EN BÜYÜK SORUN CEHALET
Bu bölgenin en büyük problemi cehalet,
yoksulluk ve çarpık yapılaşmadır. İnsan düşman olacaksa bu üç ana unsura düşman olmalı ve bunları çözmeden buralardan çözüm beklemek hayalden öteye gidemez. Bu unsurların yeni suç ve terör örgütlerini ortaya çıkartması kaçınılmaz bir sorundur.
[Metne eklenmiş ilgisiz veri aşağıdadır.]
/-- What a waited access does with its replies, in the order of its requests. -/
def State.settle (s : State) (k : After) (rs : List Reply) : Effect :=
  match k with
  | .vload d w parts laid trap => s.settleVload d w parts laid trap rs
  | .vstore lows trap _ => s.settleVstore lows trap rs
  | .terminate => .wait s .ending
  | _ =>
    match firstError rs with
    | some e => .trap e
    | none =>
      let v := match rs with | r :: _ => r.value | [] => 0
      match k with
      | .load d n sx sizes laid => .done (s.writeG d (extend sx n (ofBytes (layOver (joinReplies sizes rs) laid))))
      | .old d n zero => .done (s.writeG d (extend (!zero) n v))
      | .oldF d => .done (s.writeF d (BitVec.ofNat 64 v))
      | .nothing => .done s
      | .write d => .done (s.writeG d (BitVec.ofNat 64 v))
      | .table laid => (s.dropEarly s.cur).transfer (s.ctx.pc + 2 * extend true 4 (ofBytes (layOver (joinReplies [4] rs) laid)))
      | .layout lt sizes => s.settleLayout lt (joinReplies sizes rs)
      | .claim d qid => s.settleClaim d qid v
      | .forecast d => s.settleForecast d v
      | .successors got sizes => s.exitOn exitFuel (got ++ [BitVec.ofNat 64 (ofBytes (joinReplies sizes rs))])
      | .retire rest => s.exitRetire rest
      | .bind d qid desc next sizes => s.settleBind d qid desc next (joinReplies sizes rs)
      | .vload .. => .done s
      | .vstore .. => .done s
      | .sealing .. => .done s
      | .terminate => .done s

/-- There are outstanding accesses free for the messages that need one (R160). -/
def State.roomFor (s : State) (ms : List Msg) : Bool := s.room (ms.filter fun m => !s.ownSlice m.ga && !m.msg.free).length

/-- The messages of a waited access are sent: it is settled at once when every reply is there, and otherwise waits. -/
def State.await (s : State) (ms : List Msg) (k : After) : Effect :=
  if !s.roomFor ms then .wait s (.outstanding [] [] 0 none)
  else
    let a := s.sendAll ms
    if a.2.2.length = a.2.1.length then a.1.settle k (a.2.2.map (·.2)) else .wait a.1 (.reply a.2.1 a.2.2 k)

/-! ### Replies that reach the core (R160) -/

/-- The replies of all the listed requests, in their order, if they are in. -/
def gather (ids : List Nat) (got : List (Nat × Reply)) : Option (List Reply) :=
  ids.foldr (fun id l => match l, got.find? (·.1 == id) with
    | some l, some g => some (g.2 :: l)
    | _, _ => none) (some [])

/-- A blocked context goes on with an effect of its instruction. (DEDUCED: log entry 20.) -/
def State.resume (s : State) (i : Fin 11) (f : State → Effect) : State :=
  let srcs := match (s.at i).block with
    | some b => b.sources
    | none => []
  s.as i fun s => (s.finish srcs (f s)).settled i
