-- ==== Sys2Proof/Machine/Dispatch.lean ====
section
/-!
DEFINITION. The dispatch of every instruction and event to its meaning, one arm for each constructor.
-/

namespace Sys2Proof.Machine

open Sys2Proof
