/-- R363 to R366: `ssave` of the issuing context writes its image and goes on, D taking 1 (and 2 in the image, which a restore
resumes with), and its trace sessions end with TRUNC (R397); the image holds its fields where R364 places them, zero elsewhere; of a context that is not there, D takes 0; of another, it waits for its quiet point. `srest` into a free context
that fits takes the image, D taking 1; a restored context has the image's fields and a new incarnation. (What the rules leave open here is settled as in
log entry 57.) -/
def Obligations.ContextImages : Prop :=
  (∀ d a b u ga,
    CompletesIf (.ssave d a b) .stall [.wG d, .rG 1 a, .rG 2 b] true
      (fun s => s.imageFor (s.readG b) 4096 .store 0x0B = .ok (u, ga) ∧ u.readG a = s.readG a ∧ (s.readG a).toNat = u.cur.val)
      (fun _ => ((((u.writeImage ga ((u.writeG d 2).ctx.advance.recorded) u.cur).endTrace u.cur 14).setAside u.cur ga false).moveGaps
        u.cur.val (imageKey ga)).writeG d 1) ∧
    CompletesIf (.ssave d a b) .stall [.wG d, .rG 1 a, .rG 2 b] true
      (fun s => s.imageFor (s.readG b) 4096 .store 0x0B = .ok (u, ga) ∧ 10 < (u.readG a).toNat) (fun _ => u.writeG d 0) ∧
    ∀ k : Fin 11,
      CompletesIf (.ssave d a b) .stall [.wG d, .rG 1 a, .rG 2 b] true
        (fun s => s.imageFor (s.readG b) 4096 .store 0x0B = .ok (u, ga) ∧ (u.readG a).toNat = k.val ∧ k ≠ u.cur ∧ (u.at k).live = false)
        (fun _ => u.writeG d 0) ∧
      WaitsIf (.ssave d a b) .stall [.wG d, .rG 1 a, .rG 2 b] true
        (fun s => s.imageFor (s.readG b) 4096 .store 0x0B = .ok (u, ga) ∧ (u.readG a).toNat = k.val ∧ k ≠ u.cur ∧ (u.at k).live = true)
        (fun _ => u.bringQuiet k) (fun _ => .save d k ga) ∧
      CompletesIf (.srest d a b) .stall [.wG d, .rG 1 a, .rG 2 b] true
        (fun s => s.imageFor (s.readG b) 4096 .load 0x0C = .ok (u, ga) ∧ (u.readG a).toNat = k.val ∧ k ≠ u.cur ∧ (u.at k).live = false ∧
          u.imageOk ga = true ∧ u.requestWaiting = false ∧ u.fitsFor k (u.imageSn ga) (u.imageVn ga) = true)
        (fun _ => (u.takeImage k ga).writeG d 1) ∧
      TrapsIf (.srest d a b) .stall [.wG d, .rG 1 a, .rG 2 b] true
        (fun s => s.imageFor (s.readG b) 4096 .load 0x0C = .ok (u, ga) ∧ (u.readG a).toNat = k.val ∧ k ≠ u.cur ∧ (u.at k).live = false ∧
          u.imageOk ga = false) (fun _ => ⟨13, 0, none, 5, none⟩)) ∧
  (∀ (c : Ctx) i n, c.imageWord i 2 = c.epc ∧ c.imageWord i 0x3F = c.pc ∧ (0x13 ≤ n → n < 0x3A → c.imageWord i n = 0) ∧
    (n < 32 → c.imageWord i (0x40 + n) = if n ≠ 0 ∧ n < 8 * c.sn then nth c.g n 0 else 0) ∧
    (n < 16 → c.imageWord i (0x60 + n) = nth c.f n 0) ∧ (n < 8 → c.imageWord i (0x70 + n) = if n = 0 then BitVec.allOnes 64 else nth c.k n 0)) ∧
  ∀ (s : State) (k : Fin 11) ga, (s.imageAt ga 10).bit 63 = false →
    let c := (s.takeImage k ga).at k
    let w (n : Nat) := s.imageAt ga n
    c.live = true ∧ c.gen = (s.at k).gen + 1 ∧ c.block = none ∧ c.gang = none ∧ c.pc = w 0x3F ∧ c.epc = w 2 ∧ c.faddr = w 3 ∧
    c.finfo = w 4 ∧ c.srcount = w 8 ∧ c.task = w 0xE ∧ c.dtime = w 0x10 ∧ c.hres = w 0x11 ∧ c.hscr = w 0x12 ∧
    c.sn = (w 6).bits 0 3 ∧ c.vn = (w 6).bits 4 3 ∧ c.token = (w 0x3E).bit 24 ∧
    (∀ n, n < 16 → nth c.f n 0 = w (0x60 + n)) ∧ (∀ n, n < 8 → nth c.k n 0 = w (0x70 + n)) ∧
    ∀ n, n < 32 → nth c.g n 0 = if n ≠ 0 ∧ n < 8 * c.sn then w (0x40 + n) else 0

/-- R367 to R369: `ssave.core` writes the core's sections and takes its commands out of their queues, D taking 1; it is held
while a started matrix command or an event message is under way. `ssave.ack` writes 1 once nothing is outstanding and no command
runs. `srest.core` takes the sections back, D taking 1. (What the rules leave open here is settled as in
log entries 58 and 60.) -/
def Obligations.CoreImages : Prop :=
  (∀ d b s u ga, s.canIssue .stall [.wG d, .rG 2 b] true = true → s.imageFor (s.readG b) 32768 .store 0x0B = .ok (u, ga) →
    (u.draining = true → exec (.ssaveCore d b) s = .next ({ u with stalled := true }.issued s.cur [.wG d, .rG 2 b])) ∧
    (u.draining = false → ∃ t, exec (.ssaveCore d b) s = .next t ∧ t.eng.copy = [] ∧ t.eng.gather = [] ∧ t.eng.event = [] ∧
      t.mx.queue = [] ∧ t.launch.image = ga ∧ t.images.length = u.images.length + 1 ∧
      t = (({ (((u.unlist.writeCore ga).poke (ga + 0x7FF8) 8 (u.unlist.images.length + 1)).withEng
            fun e => { e with copy := [], gather := [], event := [] }).withMx (fun m => { m with queue := [] })
          with images := t.images, launch := t.launch } : State).writeG d 1).completed [.wG d, .rG 2 b])) ∧
  (∀ d,
    let busy (s : State) : Prop := s.inFlight ≠ 0 ∨ (∃ c ∈ s.eng.copy, c.started = true) ∨ (∃ c ∈ s.eng.gather, c.started = true) ∨
      (∃ c ∈ s.eng.event, c.started = true) ∨ ∃ c ∈ s.mx.queue, c.started = true
    CompletesIf (.ssaveAck d) .stall [.wG d] true busy (fun s => s.writeG d 0) ∧
    CompletesIf (.ssaveAck d) .stall [.wG d] true (fun s => ¬ busy s)
      (fun s => ({ s with launch := { s.launch with acked := true } } : State).writeG d 1)) ∧
  ∀ d b s u ga, s.canIssue .stall [.wG d, .rG 2 b] true = true → s.imageFor (s.readG b) 32768 .load 0x0C = .ok (u, ga) →
    ∃ t, exec (.srestCore d b) s = .next t ∧ t.regs.tvec = (u.imageAt ga 0) &&& 0xFFFFFFFFFFFFFFFE ∧
      t.regs.ptb = (u.imageAt ga 1) &&& 0xFFFFFFFFFFFFF000 ∧ t.regs.jobseed = u.imageAt ga 3 ∧
      t.regs.taskstat = u.imageAt ga 0x27 ∧ t.regs.lodcnt = u.imageAt ga 0xA ∧
      (∀ k, k < 256 → (nth t.sems k 0).toNat = u.peek (ga + 0x600 + 2 * k) 2 % 2 ^ 16) ∧
      (∀ l k, l < 64 → k < 16 → nth (nth t.eng.layouts l (.replicate 16 0)) k 0 = u.imageAt ga (0x200 + 16 * l + k)) ∧
      ∀ a, t.mem.byte a = u.mem.byte a

/-! ### Floating point -/

namespace Sys2Proof.Claims

/-- R122: the instruction rounds an exact result once to FP32, in its mode or the mode of FRM, a draw giving the random bits of
SR; the flags join those of FRM. -/
def rounds (i : BitVec 3 → Instr) (uses : List Use) (d : Field) (x : Nat → State → Machine.Num × Flags) : Prop :=
  ∀ m, Completes (i m) .free uses false fun s =>
    let rm := s.ctx.mode m
    let y := finishNum fp32 rm s.ctx.sat (if rm = 4 then (s.drawAt 0).bits 0 16 else 0) (x rm s)
    ((if rm = 4 then s.drew 1 else s).flag y.2).writeF d (BitVec.ofNat 64 y.1)

/-- The number that a finite value is. -/
def value : Machine.Num → ℚ
  | .fin neg m e => (if neg then -1 else 1) * (m : ℚ) * 2 ^ e
  | _ => 0

/-- The magnitude of a code, the exponent unbounded: the codes of a format and those above its largest follow one another. -/
def magnitude (f : Format) (c : Nat) : ℚ :=
  if c < 2 ^ f.mw then (c : ℚ) * 2 ^ (1 - (f.bias : Int) - f.mw)
  else ((2 ^ f.mw + c % 2 ^ f.mw : Nat) : ℚ) * 2 ^ ((c / 2 ^ f.mw : Nat) - (f.bias : Int) - f.mw)

/-- R111, R113: the magnitude `x` of a number of this sign, from `a` on and below `b`, moves up to `b`; a tie does so where the
lower one is odd. -/
def movesUp (rm : Nat) (neg odd : Bool) (r : Nat) (a b x : ℚ) : Prop :=
  match rm with
  | 0 => b - x < x - a ∨ b - x = x - a ∧ odd = true
  | 1 => False
  | 2 => neg = false ∧ a < x
  | 3 => neg = true ∧ a < x
  | _ => (r : Int) < ⌊2 ^ 16 * (x - a) / (b - a)⌋

/-- The same between the neighbours `lo` and `lo + 1` of a format. -/
def goesUp (f : Format) (rm : Nat) (neg : Bool) (r lo : Nat) (x : ℚ) : Prop :=
  movesUp rm neg (lo % 2 == 1) r (magnitude f lo) (magnitude f (lo + 1)) x

end Sys2Proof.Claims

open Classical in
/-- R111 to R114: the rounding of a finite value to a floating format. The magnitude stands between two neighbours of the format
with the exponent unbounded; the mode chooses one; a chosen magnitude above the largest finite one is an overflow, finished
as R112 says; NX tells an inexact result, UF one that is also below the smallest normal and not zero. -/
def Obligations.RoundingIsCorrect : Prop :=
  ∀ f ∈ [fp32, fp16, bf16, e4m3, e5m2, e2m1, fa48], ∀ (rm : Nat) (sat neg : Bool) (r m : Nat) (e : Int), rm < 5 → r < 2 ^ 16 →
    let x : ℚ := (m : ℚ) * 2 ^ e
    let sign := if neg then 2 ^ (f.ew + f.mw) else 0
    ∃ lo : Nat, Claims.magnitude f lo ≤ x ∧ x < Claims.magnitude f (lo + 1) ∧
      let c := if Claims.goesUp f rm neg r lo x then lo + 1 else lo
      let y := f.round rm sat r neg m e
      (f.largest < c → y = (if f.ieee ∧ sat = false ∧ (rm = 0 ∨ rm = 4 ∨ rm = 2 ∧ neg = false ∨ rm = 3 ∧ neg = true)
        then f.infinity neg else sign + f.largest, ⟨false, false, true, false, true⟩)) ∧
      (c ≤ f.largest → y.1 = sign + c ∧ y.2.nv = false ∧ y.2.dz = false ∧ y.2.of = false ∧
        (y.2.nx = true ↔ Claims.magnitude f c ≠ x) ∧
        (y.2.uf = true ↔ Claims.magnitude f c ≠ x ∧ c ≠ 0 ∧ c < 2 ^ f.mw))

/-- R106, R112, R122, R123: the arithmetic instructions round one exact result; `fmin` and `fmax` write the chosen operand's bits.
A finite result is rounded as `RoundingIsCorrect` says, its flags joining those of the operation; a NaN is finished as the
format's canonical one, an infinity as its own, with no flag of the finishing. (The order is that of log entry 69.) -/
def Obligations.FloatArithmetic : Prop :=
  (∀ (f : Format) (rm : Nat) (sat : Bool) (r : Nat) (fl : Flags),
    (∀ n m e, finishNum f rm sat r (.fin n m e, fl) = ((f.round rm sat r n m e).1, fl.or (f.round rm sat r n m e).2)) ∧
    (∀ q, finishNum f rm sat r (.nan q, fl) = (f.canonical, fl)) ∧ ∀ n, finishNum f rm sat r (.inf n, fl) = (f.infinity n, fl)) ∧
  (∀ p ∈ [(fp32, 0x7FC00000), (fp16, 0x7E00), (bf16, 0x7FC0), (e4m3, 0x7F), (e5m2, 0x7E), (fa48, 0x7FC000000000)],
    Format.canonical p.1 = p.2) ∧
  (∀ p ∈ [(fp32, 0x7F800000, 0xFF800000), (fp16, 0x7C00, 0xFC00), (bf16, 0x7F80, 0xFF80), (e5m2, 0x7C, 0xFC),
      (fa48, 0x7F8000000000, 0xFF8000000000)], Format.infinity p.1 false = p.2.1 ∧ Format.infinity p.1 true = p.2.2) ∧
  (∀ d a b,
    Claims.rounds (.fadd d a b) [.wF d, .rF 1 a, .rF 2 b] d (fun rm s => (s.fp a).add rm (s.fp b)) ∧
    Claims.rounds (.fsub d a b) [.wF d, .rF 1 a, .rF 2 b] d (fun rm s => (s.fp a).add rm (s.fp b).neg) ∧
    Claims.rounds (.fmul d a b) [.wF d, .rF 1 a, .rF 2 b] d (fun _ s => (s.fp a).mul (s.fp b)) ∧
    Claims.rounds (.fdiv d a b) [.wF d, .rF 1 a, .rF 2 b] d (fun _ s => (s.fp a).div (s.fp b)) ∧
    Claims.rounds (.fsqrt d a) [.wF d, .rF 1 a] d (fun _ s => (s.fp a).sqrt) ∧
    (∀ c,
      Claims.rounds (.fma d a b c) [.wF d, .rF 1 a, .rF 2 b, .rF 3 c] d (fun rm s =>
        ((((s.fp a).mul (s.fp b)).1.add rm (s.fp c)).1,
          ((s.fp a).mul (s.fp b)).2.or (((s.fp a).mul (s.fp b)).1.add rm (s.fp c)).2)) ∧
      Claims.rounds (.fnma d a b c) [.wF d, .rF 1 a, .rF 2 b, .rF 3 c] d (fun rm s =>
        ((((s.fp a).mul (s.fp b)).1.neg.add rm (s.fp c)).1,
          ((s.fp a).mul (s.fp b)).2.or (((s.fp a).mul (s.fp b)).1.neg.add rm (s.fp c)).2))) ∧
    Completes (.fmin d a b) .free [.wF d, .rF 1 a, .rF 2 b] false (fun s =>
      let y := minMax fp32 false ((s.readF a).bits 0 32) ((s.readF b).bits 0 32)
      (s.flag y.2).writeF d (BitVec.ofNat 64 y.1)) ∧
    Completes (.fmax d a b) .free [.wF d, .rF 1 a, .rF 2 b] false (fun s =>
      let y := minMax fp32 true ((s.readF a).bits 0 32) ((s.readF b).bits 0 32)
      (s.flag y.2).writeF d (BitVec.ofNat 64 y.1))) ∧
  (∀ a b, let x := fp32.read a; let y := fp32.read b
    (x.isNan = true → y.isNan = true → (minMax fp32 false a b).1 = 0x7FC00000 ∧ (minMax fp32 true a b).1 = 0x7FC00000) ∧
    (x.isNan = true → y.isNan = false → (minMax fp32 false a b).1 = b ∧ (minMax fp32 true a b).1 = b) ∧
    (x.isNan = false → y.isNan = true → (minMax fp32 false a b).1 = a ∧ (minMax fp32 true a b).1 = a) ∧
    (x.isNan = false → y.isNan = false → x.cmp y < 0 ∨ x.cmp y = 0 ∧ x.sign = true ∧ y.sign = false →
      (minMax fp32 false a b).1 = a ∧ (minMax fp32 true a b).1 = b ∧ (minMax fp32 false b a).1 = a ∧ (minMax fp32 true b a).1 = b) ∧
    (minMax fp32 false a b).2 = ⟨x.isSnan || y.isSnan, false, false, false, false⟩ ∧ (minMax fp32 true a b).2 = (minMax fp32 false a b).2) ∧
  ∀ (p q : Bool) (m n : Nat) (e d : Int) (rm : Nat),
    let x := Machine.Num.fin p m e
    let y := Machine.Num.fin q n d
    Claims.value (x.add rm y).1 = Claims.value x + Claims.value y ∧ (x.add rm y).2 = Flags.none ∧
    Claims.value (x.mul y).1 = Claims.value x * Claims.value y ∧ (x.mul y).2 = Flags.none ∧ Claims.value x.neg = -Claims.value x ∧
    (m ≠ 0 → n = 0 → x.div y = (.inf (p != q), ⟨false, true, false, false, false⟩)) ∧
    (n ≠ 0 → ∃ t k, x.div y = (.fin (p != q) t k, .none) ∧ abs ((t : ℚ) * 2 ^ k - abs (Claims.value x / Claims.value y)) < 2 ^ k ∧
      (t % 2 = 0 → (t : ℚ) * 2 ^ k = abs (Claims.value x / Claims.value y))) ∧
    (m ≠ 0 → p = true → x.sqrt = (.nan false, .invalid)) ∧
    (m ≠ 0 → p = false → ∃ t k, x.sqrt = (.fin false t k, .none) ∧ 2 ^ 64 ≤ t ∧
      (t % 2 = 0 → ((t : ℚ) * 2 ^ k) ^ 2 = Claims.value x) ∧
      (t % 2 = 1 → (((t - 1 : Nat) : ℚ) * 2 ^ k) ^ 2 < Claims.value x ∧ Claims.value x < (((t + 1 : Nat) : ℚ) * 2 ^ k) ^ 2))

namespace Sys2Proof.Claims

/-- R110: a register as an operand of this format: integers lie in the scalar space, all else in the floating one. -/
def src (i : Nat) (code : BitVec 4) (n : Field) : Use := if 8 ≤ code.toNat ∧ code.toNat ≤ 14 then .rG i n else .rF i n
def dst (code : BitVec 4) (n : Field) : Use := if 8 ≤ code.toNat ∧ code.toNat ≤ 14 then .wG n else .wF n

/-- R110: what the operand is, and how a result is laid out there: a signed integer is sign-extended. -/
def operand (s : State) (code : BitVec 4) (n : Field) : Word := if 8 ≤ code.toNat ∧ code.toNat ≤ 14 then s.readG n else s.readF n
def result (s : State) (code : BitVec 4) (n : Field) (v : Nat) : State :=
  match code.toNat with
  | 8 => s.writeG n ((BitVec.ofNat 8 v).signExtend 64)
  | 9 | 11 | 13 => s.writeG n (BitVec.ofNat 64 v)
  | 10 => s.writeG n ((BitVec.ofNat 32 v).signExtend 64)
  | 12 => s.writeG n (BitVec.ofNat 64 v)
  | 14 => s.writeG n ((BitVec.ofNat 48 v).signExtend 64)
  | _ => s.writeF n (BitVec.ofNat 64 v)

/-- R126: the conversion of the operand, with the flags it raises. -/
def converted (s : State) (d a : Field) (dc sc : BitVec 4) (rm r : Nat) : State :=
  let y := writeCode dc.toNat rm s.ctx.sat r (readCode sc.toNat (operand s sc a).toNat)
  result (s.flag y.2) dc d y.1

/-- R110: the floating formats by code. -/
def floatCodes : List (Nat × Format) := [(0, fp32), (1, fp16), (2, bf16), (3, e4m3), (4, e5m2), (5, e2m1), (15, fa48)]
Hırsızlık çok, uyuşturucu bir o kadar; terör deseniz zaten bu ortamlar beslenme kaynağı durumunda.
DEVLET KORKUSUNU KIRACAĞIZ
Kendi devletinden korkar hale getirdiğimiz vatandaşımızı normalleştirme adına birçok faaliyetlerimiz oldu.
Taziye ziyaretine gittik. 13 polis merkezimiz kendi bölgesinde günlük 3-5 taziye evine gidip
başsağlığı mesajımızı iletmekte. Son iki yılda 155'e yapılan ihbarlar yüzde 200 arttı. 155'i arayıp ihbarda bulunan vatandaşlarımıza geri dönüp teşekkür ediyoruz. Bağlar ilçesinde iki bayan, iki erkekten oluşan polislerimiz ellerinde bir
çiçek düğünlere gidiyor, gelin ve damada ömür boyu mutluluklar diliyor.
BİZE KAN DÖKTÜRMEK İSTİYORLAR
Örgütün amacı her evden en az bir Kürt kökenli vatandaşımızın ölmesi ve ya acı çekmesini sağlamak. Bu sayede vatandaşı devlete karşı kan davalı hale getirmeye çalışıyor. Bizi provoke edip öldürtmek için ellerinden gelen her şeyi yapıyorlar. Ama biz bu oyunlara gelmeyecek kadar insanımızı çok seviyoruz. Biz halkın örfüne ananesine saygılı davranıyoruz.
DESTURSUZ EVE GİRMİYORUZ
Destursuz eve girmiyoruz, girdiysek ayakkabımızı çıkartıyoruz. Operasyonel gerekçelerle evin kapısını kırmışsak daha sonra
tamir ettiriyoruz, yanlış eve girmişsek özür diliyoruz. Bütün bu yapılanlar, örgütün tabanının ayaklarının altından kaymasına vesile olan hareketler.Vatandaş örgütten de, devletten de korkar hale gelmiş. Devletten yalnızca kötü adamların korkmasını istiyoruz. Herkesi kucaklayacağız, hiç kimse kendini öteki gibi hissetmeyecek.
TERÖR BONZAİLEŞTİ
Bugün
terör örgütünü besleyen birçok derin yapılar, damarlar var. Yolsuzluklardan, uyuşturucu trafiğinden nemalanıyor. Son yıllarda yapılan ve tonlarca uyuşturucunun ele geçirildiği operasyonlar bunun bir göstergesi. Devletimizin attığı bu pozitif adımlar tüm bunların kesilmesine ve bir normalleşme sürecine doğru kaymamıza vesile olmaktadır. Bu süreci; 'terörü bonzaileştirmek' olarak tanımlamak mümkün. Bonzai
ağaçları, ana damarları alınıp, kökleri kesilerek, sadece kılcal kökleri ile bırakılıp, güdük bir şekilde kalması sağlanıyor ve normal boyda bir ağaç olmak yerine
masa üstü bir süs ağacı şekline getiriliyor.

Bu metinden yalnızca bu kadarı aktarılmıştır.